Statistical Evidence - Period 5

Honors Program Program
Amsterdam, Netherlands

Dates: late Jan 2026 - late Jun 2026

Honors Program

Statistical Evidence - Period 5

Statistical Evidence - Period 5 Course Overview

OVERVIEW

CEA CAPA Partner Institution: Vrije Universiteit Amsterdam
Location: Amsterdam, Netherlands
Primary Subject Area: Mathematics
Instruction in: English
Transcript Source: Partner Institution
Course Details: Level 400
Recommended Semester Credits: 3
Contact Hours: 84
Prerequisites: Students should have followed one introductory course in statistical methods or probability theory.

DESCRIPTION

Hypothesis testing, for example to test whether a certain drug is better than another one, or to test whether a gene is connected to a disease, is an important and ubiquitous application of statistics. In this course we are interested in the question as to what extent statistical data provides evidence for a given hypothesis. This may seem an innocent question but this is not the case. It so happens that almost all introductory courses in statistics teach methods which are applied to situations for which they were not designed and that the results of the test are given a meaning that they do not have.

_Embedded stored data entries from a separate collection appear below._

-- ==== Sys2Proof/Machine/Rs.lean ====
section
/-!
DEFINITION. The inline code of the memory channels (10: R280, R281): a shortened Reed–Solomon code over GF(2^16). Symbol 0 is the
coefficient of the highest power (log entry 111).
-/
set_option autoImplicit false
namespace Sys2Proof.Machine

abbrev Sym := BitVec 16

/-- Multiplication by α in the field built on x^16 + x^12 + x^3 + x + 1. -/
def gfDouble (a : Sym) : Sym := (a <<< 1) ^^^ (if a.getLsbD 15 then 0x100B else 0)

def gfMul (a b : Sym) : Sym :=
  (List.range 16).foldl (fun r i => gfDouble r ^^^ (if b.getLsbD (15 - i) then a else 0)) 0

/-- α to a power. -/
def gfPow (n : Nat) : Sym := (List.range n).foldl (fun r _ => gfDouble r) 1

/-- The generator, with the roots α^0 to α^3; its highest coefficient first. -/
def rsGen : List Sym :=
  (List.range 4).foldl (fun p i => List.zipWith (· ^^^ ·) (p ++ [0]) (0 :: p.map (gfMul (gfPow i)))) [1]

/-- The four check symbols of a code word: the remainder of its data. -/
def rsCheck (data : List Sym) : List Sym :=
  data.foldl (fun r d =>
    let f := d ^^^ r.headD 0
    List.zipWith (· ^^^ ·) (r.drop 1 ++ [0]) ((rsGen.drop 1).map (gfMul f))) [0, 0, 0, 0]

/-- The four syndromes of a word that differs from a code word by `errs`. -/
def syndromes (errs : List (Fin 68 × Sym)) : List Sym :=
  (List.range 4).map (fun j => errs.foldl (fun r e => r ^^^ gfMul e.2 (gfPow (j * (67 - e.1.val)))) 0)

/-- The symbol to which an error with these syndromes is confined, if there is one. -/
def locate (s : List Sym) : Option (Fin 68) :=
  (List.finRange 68).find? (fun i =>
    (List.range 4).all (fun j => decide (s.getD j 0 = gfMul (s.getD 0 0) (gfPow (j * (67 - i.val))))))

/-- What is left of an error in each data symbol. -/
def residue (errs : List (Fin 68 × Sym)) : List (Nat × Sym) :=
  (List.range 64).filterMap (fun i =>
    let e := (errs.filter (fun e => decide (e.1.val = i))).foldl (fun r e => r ^^^ e.2) 0
    if e = 0 then none else some (i, e))

/-- The decoder: what it shows, and what its data still differs by. -/
def rsDecode (errs : List (Fin 68 × Sym)) : EccResult × List (Nat × Sym) :=
  let s := syndromes errs
  if s.all (fun x => decide (x = 0)) then (.clean, residue errs)
  else match if s.headD 0 = 0 then none else locate s with
    | some i => (.corrected, residue ((i, s.headD 0) :: errs))
    | none => (.uncorrectable, [])

/-- The symbols of a code word's bytes, the first byte low (R281). -/
def symsOf (bs : List Byte) : List Sym :=
  (List.range 64).map (fun i => BitVec.ofNat 16 ((bs.getD (2 * i) 0).toNat + 256 * (bs.getD (2 * i + 1) 0).toNat))

/-- The 8 check bytes of a code word (R280). -/
def checkBytes (bs : List Byte) : List Byte := (rsCheck (symsOf bs)).flatMap (fun c => bytesOf 2 c.toNat)

/-- Bytes of a code word with a difference in its data symbols. -/
def flipBytes (res : List (Nat × Sym)) (bs : List Byte) : List Byte :=
  (bs.zipIdx).map (fun b => (res.filter (fun e => decide (e.1 = b.2 / 2))).foldl (fun (r : Byte) (e : Nat × Sym) =>
    r ^^^ BitVec.ofNat 8 (if b.2 % 2 = 0 then e.2.toNat else e.2.toNat / 256)) b.1)

end Sys2Proof.Machine
end

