-- ==== Sys2Proof/Machine/Spokes.lean ====
section
/-!
DEFINITION. Spokes and die routers (01: R12 to R31; 15: R434 to R437): route words and ports, the way of a token from the
port that sends it to the port it is ejected at, credits, and repair.
-/
set_option autoImplicit false
namespace Sys2Proof.Machine

/-! ## The map (R12) -/

/-- Ends A and B of spoke `i`, dies coded as `RW.DSTDIE`. -/
def spokeEnds (i : Nat) : Nat × Nat :=
  if i < 12 then (i / 3 * 4 + i % 3, i / 3 * 4 + i % 3 + 1)
  else if i < 24 then (i - 12, i - 8)
  else if i < 28 then (16, 4 * (i - 24))
  else if i < 32 then (4 * (i - 28) + 3, 17)
  else if i = 32 then (18, 1) else (18, 2)

/-- Sending and receiving die of direction 2i + d. -/
def dirFrom (d : Nat) : Nat := if d % 2 = 0 then (spokeEnds (d / 2)).1 else (spokeEnds (d / 2)).2
def dirTo (d : Nat) : Nat := if d % 2 = 0 then (spokeEnds (d / 2)).2 else (spokeEnds (d / 2)).1

/-- The direction from die `a` to its neighbour `b`. -/
def dirBetween (a b : Nat) : Option Nat := lowest 68 (fun d => dirFrom d = a && dirTo d = b)

/-! ## Routes (R28, R435) -/

/-- The neighbour that R28 names from a holder towards a destination, `avoid` the spokes that have failed; `sp` is the source
port, which places traffic between the rims on a row. -/
def r28 (avoid : List Nat) (h dst sp : Nat) : Nat :=
  let r := h / 4
  let c := h % 4
  let go (tr tc : Nat) : Nat := if c < tc then h + 1 else if tc < c then h - 1 else if r < tr then h + 4 else h - 4
  if h < 16 then
    if dst < 16 then go (dst / 4) (dst % 4)
    else if dst = 16 then (if c = 0 then 16 else h - 1)
    else if dst = 17 then (if c = 3 then 17 else h + 1)
    else
      let tc := if avoid.contains 32 then 2 else if avoid.contains 33 then 1 else if c ≤ 1 then 1 else 2
      if c = tc && r = 0 then 18 else go 0 tc
  else if h = 16 then (if dst < 16 then 4 * (dst / 4) else if dst = 17 then 4 * (sp % 4) else 0)
  else if h = 17 then (if dst < 16 then 4 * (dst / 4) + 3 else if dst = 16 then 4 * (sp % 4) + 3 else 3)
  else
    let c' := if dst < 16 then dst % 4 else if dst = 16 then 0 else 3
    if c' ≤ 1 then 1 else 2

/-- May traffic use a spoke, and pass through a die, under a set of obstacles? -/
def Routes.spokeOk (o : Routes) (i : Nat) : Bool := !o.spokes.contains i
def Routes.dieOk (o : Routes) (n : Nat) : Bool := !o.dies.contains n

/-- One round of distances to a destination over the spokes and dies that remain; 99 is unreachable. -/
def relax (o : Routes) (ds : List Nat) : List Nat :=
  (List.range 19).map (fun h =>
    (List.range 68).foldl (fun m d =>
      let t := dirTo d
      if dirFrom d = h && o.spokeOk (d / 2) && o.dieOk t then min m (ds.getD t 99 + 1) else m) (ds.getD h 99))

def dists (o : Routes) (dst : Nat) : List Nat :=
  (List.range 19).foldl (fun ds _ => relax o ds) ((List.range 19).map (fun h => if h = dst then 0 else 99))

/-- The neighbour of a holder towards a destination (R28, R435): the R28 one where a shortest path goes through it. -/
def Routes.next (o : Routes) (h dst sp : Nat) : Option Nat :=
  let ds := dists o dst
  let ok (n : Nat) : Bool := match dirBetween h n with
    | some d => o.spokeOk (d / 2) && o.dieOk n && decide (ds.getD n 99 < 99)
    | none => false
  let best := ds.getD h 99
  let nat := r28 o.spokes h dst sp
  let rimRow (row : Nat) : Nat := if h = 16 then 4 * row else 4 * row + 3
  if h = 18 then
    if ok nat then some nat else (if ok 1 then some 1 else if ok 2 then some 2 else none)
  else if h = 16 || h = 17 then
    let row := nat / 4
    let alt := rimRow (if row = 3 then 2 else row + 1)
    if ok nat then some nat else if ok alt then some alt else lowest 16 (fun n => ok n)
  else if o.spokes.isEmpty && o.dies.isEmpty then some nat
  else if ok nat && ds.getD nat 99 + 1 = best then some nat
  else lowest 19 (fun n => ok n && ds.getD n 99 + 1 = best)

/-! ## Tokens (R14, R19, R25) -/

def State.side (s : State) (d : Nat) : SpokeSide := tget {} s.spk.sides d
def State.modSide (s : State) (d : Nat) (f : SpokeSide → SpokeSide) : State :=
  { s with spk := { s.spk with sides := tmod {} d f s.spk.sides } }

def Token.dst (t : Token) : Nat := bits t.route 4 0
def Token.dstPort (t : Token) : Nat := bits t.route 10 5
def Token.srcDie (t : Token) : Nat := bits t.route 15 11
def Token.srcPort (t : Token) : Nat := bits t.route 21 16
def Token.cls (t : Token) : Nat := bits t.route 24 22
def Token.last (t : Token) : Bool := bit t.route 25
def Token.toggle (t : Token) : Bool := bit t.route 26
/-- Virtual channel 1 carries classes 1 and 3 (R29). -/
def Token.vc1 (t : Token) : Bool := t.cls = 1 || t.cls = 3
def Token.setToggle (t : Token) (b : Bool) : Token :=
  { t with route := (t.route &&& ~~~ (1#32 <<< 26)) ||| (if b then 1#32 <<< 26 else 0) }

Before applying a particular test or technique in statistics, one should ask the question what the purpose of the test or procedure really is. Do you want to see to what extent the data provides evidence for a specific hypothesis? Do you want the data to force a decision between two competing hypotheses? Do you want to see what the data has to say when comparing two or more specific hypotheses? Depending on the goal, the statistical methods may differ greatly. Unfortunately, in current practice, this is very often not well understood, not only by students but also by lecturers. The result is that often statistical techniques are used for purposes for which they were not designed. Here is an example:

Suppose a researcher wants to investigate a certain hypothesis, and he designs an experiment which he repeats a number of times, say 30 times. Typically he will set up the experiment by assuming as so-called null hypothesis that his research hypothesis is not true, hoping to be able to reject that null hypothesis based on the statistical data from the 30 experiments. Suppose it so happens that he cannot reject the negation of his hypothesis with a certain significance level. He sub-sequentially decides to carry out a number of additional experiments in the hope that after, say, 50 experiments, he does reach his goal. Common practice as this may be, it is incorrect in the sense that it is impossible that he will reach his desired conclusion after he did his first analysis after 30 experiments, no matter how long he would continue, and no matter what the additional outcomes would be.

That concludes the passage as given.